I am new to Verilog, I was trying to write a simple code but I am not sure how to do it in a expert way. I have a 12 bit register "data", each bit of that register have a specific value. e.g.
Bit 0 = 12;
Bit 1 = 16;
Bit 2 = 33;
......
Bit 11 = 180;
Now if any bit of "data" register is 1 then the result should be the sum of all value that coresponds to that bit value. e.g.
data = 12'b100000000101
result = 225 (180+33+12)
Right now i am checking each bit of data, if it is 1 then i register that corresponding value and add it to previous registered value. This method takes number of cycles. How can i do it in a fast way in verilog.
thank you
It depends on what you mean by "fast". Presumably you mean time, but remember that time=cycles/frequency - reducing the number of cycles will often reduce the maximum frequency your circuit can operate at.
For example, here's a circuit that does the entire add in one cycle:
always@(*) begin
tempsum = 0;
tempsum = tempsum + (data[0]? 12:0);
tempsum = tempsum + (data[1]? 16:0);
tempsum = tempsum + (data[2]? 33:0);
//...
end
always@(posedge clock)
result <= tempsum;
If you synthesized this circuit, you'd see a long chain of adders. In could calculate the result in a single cycle, but would have a long critical path, and therefore have a lower fMax. Whether this would be "faster" is impossible to know until you synthesize it (there are too many factors to guess).

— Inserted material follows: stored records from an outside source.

/-! ### State.clearCodes -/

@[simp] theorem clearCodes_pending (s : State) : (State.clearCodes s).pending = s.pending := rfl
@[simp] theorem clearCodes_answers (s : State) : (State.clearCodes s).answers = s.answers := rfl
@[simp] theorem clearCodes_caps (s : State) : (State.clearCodes s).caps = s.caps := rfl
@[simp] theorem clearCodes_resets (s : State) : (State.clearCodes s).resets = s.resets := rfl
@[simp] theorem clearCodes_warg (s : State) : (State.clearCodes s).warg = s.warg := rfl
@[simp] theorem clearCodes_res0 (s : State) : (State.clearCodes s).res0 = s.res0 := rfl
@[simp] theorem clearCodes_res1 (s : State) : (State.clearCodes s).res1 = s.res1 := rfl
@[simp] theorem clearCodes_error (s : State) : (State.clearCodes s).error = s.error := rfl
@[simp] theorem clearCodes_flags (s : State) : (State.clearCodes s).flags = s.flags := rfl
@[simp] theorem clearCodes_txtLen (s : State) : (State.clearCodes s).txtLen = s.txtLen := rfl
@[simp] theorem clearCodes_txtAddr (s : State) : (State.clearCodes s).txtAddr = s.txtAddr := rfl
@[simp] theorem clearCodes_filLen (s : State) : (State.clearCodes s).filLen = s.filLen := rfl
@[simp] theorem clearCodes_filAddr (s : State) : (State.clearCodes s).filAddr = s.filAddr := rfl
@[simp] theorem clearCodes_txt (s : State) : (State.clearCodes s).txt = s.txt := rfl
@[simp] theorem clearCodes_fil (s : State) : (State.clearCodes s).fil = s.fil := rfl
@[simp] theorem clearCodes_freq (s : State) : (State.clearCodes s).freq = s.freq := rfl
@[simp] theorem clearCodes_nodes (s : State) : (State.clearCodes s).nodes = s.nodes := rfl
@[simp] theorem clearCodes_listHead (s : State) : (State.clearCodes s).listHead = s.listHead := rfl
@[simp] theorem clearCodes_root (s : State) : (State.clearCodes s).root = s.root := rfl
@[simp] theorem clearCodes_ctab (s : State) : (State.clearCodes s).ctab = [] := rfl
@[simp] theorem clearCodes_ncodes (s : State) : (State.clearCodes s).ncodes = 0 := rfl
@[simp] theorem clearCodes_tbuf (s : State) : (State.clearCodes s).tbuf = s.tbuf := rfl
@[simp] theorem clearCodes_xbuf (s : State) : (State.clearCodes s).xbuf = s.xbuf := rfl
@[simp] theorem clearCodes_rcur (s : State) : (State.clearCodes s).rcur = s.rcur := rfl
@[simp] theorem clearCodes_stats (s : State) : (State.clearCodes s).stats = s.stats := rfl
@[simp] theorem clearCodes_hdr (s : State) : (State.clearCodes s).hdr = s.hdr := rfl
@[simp] theorem clearCodes_nodeAddr (s : State) : (State.clearCodes s).nodeAddr = s.nodeAddr := rfl
@[simp] theorem clearCodes_frqAddr (s : State) : (State.clearCodes s).frqAddr = s.frqAddr := rfl

/-! ### State.clearWorking -/

@[simp] theorem clearWorking_pending (s : State) : (State.clearWorking s).pending = s.pending := rfl
@[simp] theorem clearWorking_answers (s : State) : (State.clearWorking s).answers = s.answers := rfl
@[simp] theorem clearWorking_caps (s : State) : (State.clearWorking s).caps = s.caps := rfl
@[simp] theorem clearWorking_resets (s : State) : (State.clearWorking s).resets = s.resets := rfl
@[simp] theorem clearWorking_warg (s : State) : (State.clearWorking s).warg = s.warg := rfl
@[simp] theorem clearWorking_res0 (s : State) : (State.clearWorking s).res0 = 0 := rfl
@[simp] theorem clearWorking_res1 (s : State) : (State.clearWorking s).res1 = 0 := rfl
@[simp] theorem clearWorking_error (s : State) : (State.clearWorking s).error = s.error := rfl
@[simp] theorem clearWorking_flags (s : State) : (State.clearWorking s).flags = Flags.zero := rfl
@[simp] theorem clearWorking_txtLen (s : State) : (State.clearWorking s).txtLen = s.txtLen := rfl
@[simp] theorem clearWorking_txtAddr (s : State) : (State.clearWorking s).txtAddr = s.txtAddr := rfl
@[simp] theorem clearWorking_filLen (s : State) : (State.clearWorking s).filLen = s.filLen := rfl
@[simp] theorem clearWorking_filAddr (s : State) : (State.clearWorking s).filAddr = s.filAddr := rfl
@[simp] theorem clearWorking_txt (s : State) : (State.clearWorking s).txt = s.txt := rfl
@[simp] theorem clearWorking_fil (s : State) : (State.clearWorking s).fil = s.fil := rfl
@[simp] theorem clearWorking_freq (s : State) : (State.clearWorking s).freq = [] := rfl
@[simp] theorem clearWorking_nodes (s : State) : (State.clearWorking s).nodes = [] := rfl
@[simp] theorem clearWorking_listHead (s : State) : (State.clearWorking s).listHead = none := rfl
@[simp] theorem clearWorking_root (s : State) : (State.clearWorking s).root = none := rfl
@[simp] theorem clearWorking_ctab (s : State) : (State.clearWorking s).ctab = [] := rfl
@[simp] theorem clearWorking_ncodes (s : State) : (State.clearWorking s).ncodes = 0 := rfl
@[simp] theorem clearWorking_tbuf (s : State) : (State.clearWorking s).tbuf = [] := rfl
@[simp] theorem clearWorking_xbuf (s : State) : (State.clearWorking s).xbuf = [] := rfl
@[simp] theorem clearWorking_rcur (s : State) : (State.clearWorking s).rcur = 0 := rfl
@[simp] theorem clearWorking_stats (s : State) : (State.clearWorking s).stats = Stats.zero := rfl
@[simp] theorem clearWorking_hdr (s : State) : (State.clearWorking s).hdr = Header.zero := rfl
@[simp] theorem clearWorking_nodeAddr (s : State) : (State.clearWorking s).nodeAddr = s.nodeAddr := rfl
@[simp] theorem clearWorking_frqAddr (s : State) : (State.clearWorking s).frqAddr = s.frqAddr := rfl
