-- ==== Sys2Proof/Laws/Bodies.lean ====
section
/-!
SUPPORT. For the body of each command, what it can do: the state it leaves when it ends normally, with every condition
it checked, and the state and the record it leaves when it raises. Proofs about every command cite these and never
unfold a body.
-/

namespace Sys2Proof.Machine

/-- The record of `raise BadState` (`spec/00_scope.md` R16). -/
def badRecord : ErrorRecord := { kind := .badState, sub := 0, pos := 0 }

@[simp] theorem badState_ne_ok (s t : State) : badState s ≠ .ok t := by simp [badState, raiseAt]

@[simp] theorem badState_eq_raised (s t : State) (e : ErrorRecord) :
    badState s = .error (.raised t e) ↔ t = s ∧ e = badRecord := by
  simp only [badState, raiseAt, badRecord, Except.error.injEq, Stop.raised.injEq]
  exact ⟨fun h => ⟨h.1.symm, h.2.symm⟩, fun h => ⟨h.1.symm, h.2.symm⟩⟩

@[simp] theorem raiseAt_ne_ok (s t : State) (k : ErrKind) (a b : Nat) : raiseAt s k a b ≠ .ok t := by simp [raiseAt]

@[simp] theorem raiseAt_eq_raised (s t : State) (k : ErrKind) (a b : Nat) (e : ErrorRecord) :
    raiseAt s k a b = .error (.raised t e) ↔ t = s ∧ e = { kind := k, sub := Word.ofNat a, pos := Word.ofNat b } := by
  simp only [raiseAt, Except.error.injEq, Stop.raised.injEq]
  exact ⟨fun h => ⟨h.1.symm, h.2.symm⟩, fun h => ⟨h.1.symm, h.2.symm⟩⟩

@[simp] theorem brokenArena_ne_ok (t : State) : brokenArena ≠ .ok t := by simp [brokenArena]

@[simp] theorem brokenArena_ne_raised (t : State) (e : ErrorRecord) : brokenArena ≠ .error (.raised t e) := by
  simp [brokenArena]

@[simp] theorem outsideMemory_ne_ok (t : State) : outsideMemory ≠ .ok t := by simp [outsideMemory]

@[simp] theorem outsideMemory_ne_raised (t : State) (e : ErrorRecord) : outsideMemory ≠ .error (.raised t e) := by
  simp [outsideMemory]

/-- A body on an answer raised: there was an answer. -/
theorem withAnswer_raised {α : Type} {o : Option α} {k : α → Body} {t : State} {e : ErrorRecord}
    (h : withAnswer o k = .error (.raised t e)) : ∃ a, o = some a ∧ k a = .error (.raised t e) := by
  cases o with
  | none => simp at h
  | some a => exact ⟨a, rfl, h⟩

/-- Two bodies in a row raise when the first does, or the second after it. -/
theorem body_bind_raised {b : Body} {k : State → Body} {t : State} {e : ErrorRecord}
    (h : b >>= k = .error (.raised t e)) :
    b = .error (.raised t e) ∨ ∃ s, b = .ok s ∧ k s = .error (.raised t e) := by
  match b with
  | .ok s => exact .inr ⟨s, rfl, h⟩
  | .error x => exact .inl h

A better multi-cycle approach could be to use a tree, i.e.:
reg [31:0] sum [29:0];
always @ (posedge clock) begin
// level 0
sum[0] <= (data[0]? 12:0) + (data[1]? 16:0);
sum[1] <= (data[2]? 33:0) + (data[3]? 40:0);
// ...
sum[15] <= (data[30]? 160:0) + (data[31]? 180:0);
// level 1
sum[16] <= sum [0] + sum [1];
sum[17] <= sum [2] + sum [3];
// ...
sum[23] <= sum [14] + sum [15];
// level 2
sum[24] <= sum [16] + sum [17];
sum[25] <= sum [18] + sum [19];
// ...
// level 3
sum[28] <= sum [24] + sum [25];
sum[29] <= sum [26] + sum [27];
result <= sum [28] + sum [29];
end
All that said, ultimately the "fastest" approach will also depend on the other requirements of your system, what you're implementing it on, etc.